Romola pregunta por el «mejor» psiquiatra y le recomiendan a Ernst Bleuler, que trabaja en Zurich. Primero lo visita ella. Una entrevista de dos horas (¡pobre Bleuler!) en que aturdiría al médico con su verborrea desfiguradora de la realidad; el profesor la tranquiliza. Al día siguiente, tras una entrevista de sólo diez minutos con Nijinsky, Bleuler tiene que decir a Romola: «Hija mía, debe usted ser valiente. Hay que separar inmediatamente a la niña (Kyra, la hija adorada, y entonces única de Nijinsky), y le conviene tramitar el divorcio. Por desgracia, no puedo hacer nada. Su marido es un alienado incurable. Lamento ser tan brutal, pero tengo que salvarla a usted y a la niña. Dos vidas. Por él no podemos hacer nada.» Romola, aturdida por el golpe, va en busca de Vaslav. Éste, que aguarda en la sala de espera, la recibe con una melancólica sonrisa. «Fremmka (como familiarmente llamaba a su esposa), me traes la sentencia de muerte, ¿no es cierto?».
Romola decidió no divorciarse ni llevar a Nijinsky al hospital, contra el consejo de su madre, pero ésta actúa independientemente, y mientras lleva de paseo a Romola, «... Nijinsky estaba en la cama esperando el desayuno. Llegó la ambulancia de la policía, mientras los bomberos rodeaban el hotel Baur en Ville para impedir que Vaslav saltase por la ventana... Los siguió dócilmente al hospital, donde quedó en la sala común con otros treinta pacientes. De la impresión tuvo el primer ataque catatónico"
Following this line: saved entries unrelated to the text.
/-! ### setFx -/

@[simp] theorem setFx_pending (off : Nat) (v : BitVec 32) : (setFx off v s).pending = s.pending := rfl
@[simp] theorem setFx_fuses (off : Nat) (v : BitVec 32) : (setFx off v s).fuses = s.fuses := rfl
@[simp] theorem setFx_sclk (off : Nat) (v : BitVec 32) : (setFx off v s).sclk = s.sclk := rfl
@[simp] theorem setFx_free (off : Nat) (v : BitVec 32) : (setFx off v s).free = s.free := rfl
@[simp] theorem setFx_time (off : Nat) (v : BitVec 32) : (setFx off v s).time = s.time := rfl
@[simp] theorem setFx_tiles (off : Nat) (v : BitVec 32) : (setFx off v s).tiles = s.tiles := rfl
@[simp] theorem setFx_tileMap (off : Nat) (v : BitVec 32) : (setFx off v s).tileMap = s.tileMap := rfl
@[simp] theorem setFx_pmA (off : Nat) (v : BitVec 32) : (setFx off v s).pmA = s.pmA := rfl
@[simp] theorem setFx_pmB (off : Nat) (v : BitVec 32) : (setFx off v s).pmB = s.pmB := rfl
@[simp] theorem setFx_hbm (off : Nat) (v : BitVec 32) : (setFx off v s).hbm = s.hbm := rfl
@[simp] theorem setFx_hcStacks (off : Nat) (v : BitVec 32) : (setFx off v s).hcStacks = s.hcStacks := rfl
@[simp] theorem setFx_chans (off : Nat) (v : BitVec 32) : (setFx off v s).chans = s.chans := rfl
@[simp] theorem setFx_jobs (off : Nat) (v : BitVec 32) : (setFx off v s).jobs = s.jobs := rfl
@[simp] theorem setFx_nextJob (off : Nat) (v : BitVec 32) : (setFx off v s).nextJob = s.nextJob := rfl
@[simp] theorem setFx_postCycle (off : Nat) (v : BitVec 32) : (setFx off v s).postCycle = s.postCycle := rfl
@[simp] theorem setFx_moved (off : Nat) (v : BitVec 32) : (setFx off v s).moved = s.moved := rfl
@[simp] theorem setFx_plan (off : Nat) (v : BitVec 32) : (setFx off v s).plan = s.plan := rfl
@[simp] theorem setFx_nextPlan (off : Nat) (v : BitVec 32) : (setFx off v s).nextPlan = s.nextPlan := rfl
@[simp] theorem setFx_tenants (off : Nat) (v : BitVec 32) : (setFx off v s).tenants = s.tenants := rfl
@[simp] theorem setFx_numVfs (off : Nat) (v : BitVec 32) : (setFx off v s).numVfs = s.numVfs := rfl
@[simp] theorem setFx_vfEnable (off : Nat) (v : BitVec 32) : (setFx off v s).vfEnable = s.vfEnable := rfl
@[simp] theorem setFx_pfSpdm (off : Nat) (v : BitVec 32) : (setFx off v s).pfSpdm = s.pfSpdm := rfl
@[simp] theorem setFx_pfUnsol (off : Nat) (v : BitVec 32) : (setFx off v s).pfUnsol = s.pfUnsol := rfl
@[simp] theorem setFx_pfLost (off : Nat) (v : BitVec 32) : (setFx off v s).pfLost = s.pfLost := rfl
@[simp] theorem setFx_pfFaults (off : Nat) (v : BitVec 32) : (setFx off v s).pfFaults = s.pfFaults := rfl
@[simp] theorem setFx_pfPtr (off : Nat) (v : BitVec 32) : (setFx off v s).pfPtr = s.pfPtr := rfl
@[simp] theorem setFx_tPtr (off : Nat) (v : BitVec 32) : (setFx off v s).tPtr = s.tPtr := rfl
@[simp] theorem setFx_bags (off : Nat) (v : BitVec 32) : (setFx off v s).bags = s.bags := rfl
@[simp] theorem setFx_envs (off : Nat) (v : BitVec 32) : (setFx off v s).envs = s.envs := rfl
@[simp] theorem setFx_esendReceipts (off : Nat) (v : BitVec 32) : (setFx off v s).esendReceipts = s.esendReceipts := rfl
@[simp] theorem setFx_buffers (off : Nat) (v : BitVec 32) : (setFx off v s).buffers = s.buffers := rfl
@[simp] theorem setFx_keys (off : Nat) (v : BitVec 32) : (setFx off v s).keys = s.keys := rfl
@[simp] theorem setFx_ctxs (off : Nat) (v : BitVec 32) : (setFx off v s).ctxs = s.ctxs := rfl
@[simp] theorem setFx_rotation (off : Nat) (v : BitVec 32) : (setFx off v s).rotation = s.rotation := rfl
@[simp] theorem setFx_ideActive (off : Nat) (v : BitVec 32) : (setFx off v s).ideActive = s.ideActive := rfl
@[simp] theorem setFx_ports (off : Nat) (v : BitVec 32) : (setFx off v s).ports = s.ports := rfl
@[simp] theorem setFx_book (off : Nat) (v : BitVec 32) : (setFx off v s).book = s.book := rfl
@[simp] theorem setFx_bookRx (off : Nat) (v : BitVec 32) : (setFx off v s).bookRx = s.bookRx := rfl
@[simp] theorem setFx_reqs (off : Nat) (v : BitVec 32) : (setFx off v s).reqs = s.reqs := rfl
@[simp] theorem setFx_served (off : Nat) (v : BitVec 32) : (setFx off v s).served = s.served := rfl
@[simp] theorem setFx_nextXtag (off : Nat) (v : BitVec 32) : (setFx off v s).nextXtag = s.nextXtag := rfl
@[simp] theorem setFx_nextServed (off : Nat) (v : BitVec 32) : (setFx off v s).nextServed = s.nextServed := rfl
@[simp] theorem setFx_pmMsgCtr (off : Nat) (v : BitVec 32) : (setFx off v s).pmMsgCtr = s.pmMsgCtr := rfl
@[simp] theorem setFx_wokeAt (off : Nat) (v : BitVec 32) : (setFx off v s).wokeAt = s.wokeAt := rfl
@[simp] theorem setFx_nextEnv (off : Nat) (v : BitVec 32) : (setFx off v s).nextEnv = s.nextEnv := rfl
@[simp] theorem setFx_cfgRegs (off : Nat) (v : BitVec 32) : (setFx off v s).cfgRegs = s.cfgRegs := rfl
@[simp] theorem setFx_chutes (off : Nat) (v : BitVec 32) : (setFx off v s).chutes = s.chutes := rfl
@[simp] theorem setFx_chStatus (off : Nat) (v : BitVec 32) : (setFx off v s).chStatus = s.chStatus := rfl
@[simp] theorem setFx_ic0 (off : Nat) (v : BitVec 32) : (setFx off v s).ic0 = s.ic0 := rfl
@[simp] theorem setFx_ic1 (off : Nat) (v : BitVec 32) : (setFx off v s).ic1 = s.ic1 := rfl
@[simp] theorem setFx_filters (off : Nat) (v : BitVec 32) : (setFx off v s).filters = s.filters := rfl
@[simp] theorem setFx_vecs (off : Nat) (v : BitVec 32) : (setFx off v s).vecs = s.vecs := rfl
@[simp] theorem setFx_fmask (off : Nat) (v : BitVec 32) : (setFx off v s).fmask = s.fmask := rfl
@[simp] theorem setFx_cm (off : Nat) (v : BitVec 32) : (setFx off v s).cm = s.cm := rfl
@[simp] theorem setFx_sys (off : Nat) (v : BitVec 32) : (setFx off v s).sys = s.sys := rfl
@[simp] theorem setFx_stewards (off : Nat) (v : BitVec 32) : (setFx off v s).stewards = s.stewards := rfl
@[simp] theorem setFx_flashA (off : Nat) (v : BitVec 32) : (setFx off v s).flashA = s.flashA := rfl
@[simp] theorem setFx_flashB (off : Nat) (v : BitVec 32) : (setFx off v s).flashB = s.flashB := rfl
@[simp] theorem setFx_out (off : Nat) (v : BitVec 32) : (setFx off v s).out = s.out := rfl

/-! ### setCm -/

@[simp] theorem setCm_pending (off : Nat) (v : BitVec 32) : (setCm off v s).pending = s.pending := rfl
@[simp] theorem setCm_fuses (off : Nat) (v : BitVec 32) : (setCm off v s).fuses = s.fuses := rfl
@[simp] theorem setCm_sclk (off : Nat) (v : BitVec 32) : (setCm off v s).sclk = s.sclk := rfl
@[simp] theorem setCm_free (off : Nat) (v : BitVec 32) : (setCm off v s).free = s.free := rfl
@[simp] theorem setCm_time (off : Nat) (v : BitVec 32) : (setCm off v s).time = s.time := rfl
@[simp] theorem setCm_tiles (off : Nat) (v : BitVec 32) : (setCm off v s).tiles = s.tiles := rfl
@[simp] theorem setCm_tileMap (off : Nat) (v : BitVec 32) : (setCm off v s).tileMap = s.tileMap := rfl
@[simp] theorem setCm_pmA (off : Nat) (v : BitVec 32) : (setCm off v s).pmA = s.pmA := rfl
@[simp] theorem setCm_pmB (off : Nat) (v : BitVec 32) : (setCm off v s).pmB = s.pmB := rfl
@[simp] theorem setCm_hbm (off : Nat) (v : BitVec 32) : (setCm off v s).hbm = s.hbm := rfl
@[simp] theorem setCm_hcStacks (off : Nat) (v : BitVec 32) : (setCm off v s).hcStacks = s.hcStacks := rfl
@[simp] theorem setCm_chans (off : Nat) (v : BitVec 32) : (setCm off v s).chans = s.chans := rfl
@[simp] theorem setCm_jobs (off : Nat) (v : BitVec 32) : (setCm off v s).jobs = s.jobs := rfl
@[simp] theorem setCm_nextJob (off : Nat) (v : BitVec 32) : (setCm off v s).nextJob = s.nextJob := rfl
@[simp] theorem setCm_postCycle (off : Nat) (v : BitVec 32) : (setCm off v s).postCycle = s.postCycle := rfl
@[simp] theorem setCm_moved (off : Nat) (v : BitVec 32) : (setCm off v s).moved = s.moved := rfl
@[simp] theorem setCm_plan (off : Nat) (v : BitVec 32) : (setCm off v s).plan = s.plan := rfl
@[simp] theorem setCm_nextPlan (off : Nat) (v : BitVec 32) : (setCm off v s).nextPlan = s.nextPlan := rfl
@[simp] theorem setCm_tenants (off : Nat) (v : BitVec 32) : (setCm off v s).tenants = s.tenants := rfl
@[simp] theorem setCm_numVfs (off : Nat) (v : BitVec 32) : (setCm off v s).numVfs = s.numVfs := rfl
@[simp] theorem setCm_vfEnable (off : Nat) (v : BitVec 32) : (setCm off v s).vfEnable = s.vfEnable := rfl
@[simp] theorem setCm_pfSpdm (off : Nat) (v : BitVec 32) : (setCm off v s).pfSpdm = s.pfSpdm := rfl
@[simp] theorem setCm_pfUnsol (off : Nat) (v : BitVec 32) : (setCm off v s).pfUnsol = s.pfUnsol := rfl
@[simp] theorem setCm_pfLost (off : Nat) (v : BitVec 32) : (setCm off v s).pfLost = s.pfLost := rfl
@[simp] theorem setCm_pfFaults (off : Nat) (v : BitVec 32) : (setCm off v s).pfFaults = s.pfFaults := rfl
@[simp] theorem setCm_pfPtr (off : Nat) (v : BitVec 32) : (setCm off v s).pfPtr = s.pfPtr := rfl
@[simp] theorem setCm_tPtr (off : Nat) (v : BitVec 32) : (setCm off v s).tPtr = s.tPtr := rfl
@[simp] theorem setCm_bags (off : Nat) (v : BitVec 32) : (setCm off v s).bags = s.bags := rfl
@[simp] theorem setCm_envs (off : Nat) (v : BitVec 32) : (setCm off v s).envs = s.envs := rfl
@[simp] theorem setCm_esendReceipts (off : Nat) (v : BitVec 32) : (setCm off v s).esendReceipts = s.esendReceipts := rfl
@[simp] theorem setCm_buffers (off : Nat) (v : BitVec 32) : (setCm off v s).buffers = s.buffers := rfl
@[simp] theorem setCm_keys (off : Nat) (v : BitVec 32) : (setCm off v s).keys = s.keys := rfl
@[simp] theorem setCm_ctxs (off : Nat) (v : BitVec 32) : (setCm off v s).ctxs = s.ctxs := rfl
@[simp] theorem setCm_rotation (off : Nat) (v : BitVec 32) : (setCm off v s).rotation = s.rotation := rfl
@[simp] theorem setCm_ideActive (off : Nat) (v : BitVec 32) : (setCm off v s).ideActive = s.ideActive := rfl
@[simp] theorem setCm_ports (off : Nat) (v : BitVec 32) : (setCm off v s).ports = s.ports := rfl
@[simp] theorem setCm_fx (off : Nat) (v : BitVec 32) : (setCm off v s).fx = s.fx := rfl
@[simp] theorem setCm_book (off : Nat) (v : BitVec 32) : (setCm off v s).book = s.book := rfl
@[simp] theorem setCm_bookRx (off : Nat) (v : BitVec 32) : (setCm off v s).bookRx = s.bookRx := rfl
@[simp] theorem setCm_reqs (off : Nat) (v : BitVec 32) : (setCm off v s).reqs = s.reqs := rfl
@[simp] theorem setCm_served (off : Nat) (v : BitVec 32) : (setCm off v s).served = s.served := rfl
@[simp] theorem setCm_nextXtag (off : Nat) (v : BitVec 32) : (setCm off v s).nextXtag = s.nextXtag := rfl
@[simp] theorem setCm_nextServed (off : Nat) (v : BitVec 32) : (setCm off v s).nextServed = s.nextServed := rfl
@[simp] theorem setCm_pmMsgCtr (off : Nat) (v : BitVec 32) : (setCm off v s).pmMsgCtr = s.pmMsgCtr := rfl
@[simp] theorem setCm_wokeAt (off : Nat) (v : BitVec 32) : (setCm off v s).wokeAt = s.wokeAt := rfl
@[simp] theorem setCm_nextEnv (off : Nat) (v : BitVec 32) : (setCm off v s).nextEnv = s.nextEnv := rfl
@[simp] theorem setCm_cfgRegs (off : Nat) (v : BitVec 32) : (setCm off v s).cfgRegs = s.cfgRegs := rfl
@[simp] theorem setCm_chutes (off : Nat) (v : BitVec 32) : (setCm off v s).chutes = s.chutes := rfl
@[simp] theorem setCm_chStatus (off : Nat) (v : BitVec 32) : (setCm off v s).chStatus = s.chStatus := rfl
@[simp] theorem setCm_ic0 (off : Nat) (v : BitVec 32) : (setCm off v s).ic0 = s.ic0 := rfl
@[simp] theorem setCm_ic1 (off : Nat) (v : BitVec 32) : (setCm off v s).ic1 = s.ic1 := rfl
@[simp] theorem setCm_filters (off : Nat) (v : BitVec 32) : (setCm off v s).filters = s.filters := rfl
@[simp] theorem setCm_vecs (off : Nat) (v : BitVec 32) : (setCm off v s).vecs = s.vecs := rfl
@[simp] theorem setCm_fmask (off : Nat) (v : BitVec 32) : (setCm off v s).fmask = s.fmask := rfl
@[simp] theorem setCm_sys (off : Nat) (v : BitVec 32) : (setCm off v s).sys = s.sys := rfl
@[simp] theorem setCm_stewards (off : Nat) (v : BitVec 32) : (setCm off v s).stewards = s.stewards := rfl
@[simp] theorem setCm_flashA (off : Nat) (v : BitVec 32) : (setCm off v s).flashA = s.flashA := rfl
@[simp] theorem setCm_flashB (off : Nat) (v : BitVec 32) : (setCm off v s).flashB = s.flashB := rfl
@[simp] theorem setCm_out (off : Nat) (v : BitVec 32) : (setCm off v s).out = s.out := rfl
Nijinsky y Romola pocos años antes de la muerte del bailarin. |
El relato de este último canto del cisne de Nijinsky aparece en la obra "Locos egregios" del Doctor Juan Antonio Vallejo-Nágera y se encuentra fielmente inspirado en el relato que de aquellos momentos hizo Romola Nijinsky, la esposa del bailarín. Añadir que Romola, que en principio se casó deslumbrada por el genio y el tren de vida que podía llevar a su lado, no se divorció de su marido una vez este cayó enfermo de esquizofrenia, una enfermedad que entonces no tenía cura, muy al contrario, permaneció cuidándole durante toda su larga muerte en vida, mas de treinta años en los que escaseaba el dinero para proporcionar los cuidados adecuados al bailarín y en los que este apenas hablaba, sufría frecuentes alucinaciones o se negaba a comer; ni tan siguiera ver un ballet lo sacaba de su ensimismamiento. Hubo momentos en los que Romola hubo de aceptar la ayuda económica de los bailarines que siguieron la senda abierta por su idolatrado Nijinsky, tanto en el estrellato del mundo de la danza y los Ballets Rusos como en el corazón de Diaghilev, los sensacionales Dolin, Liffar o Balanchine, que si bien eran soberbios en su arte, jamás pudieron alcanzar las cotas alcanzadas por el Mujik loco, el gran Nijinsky.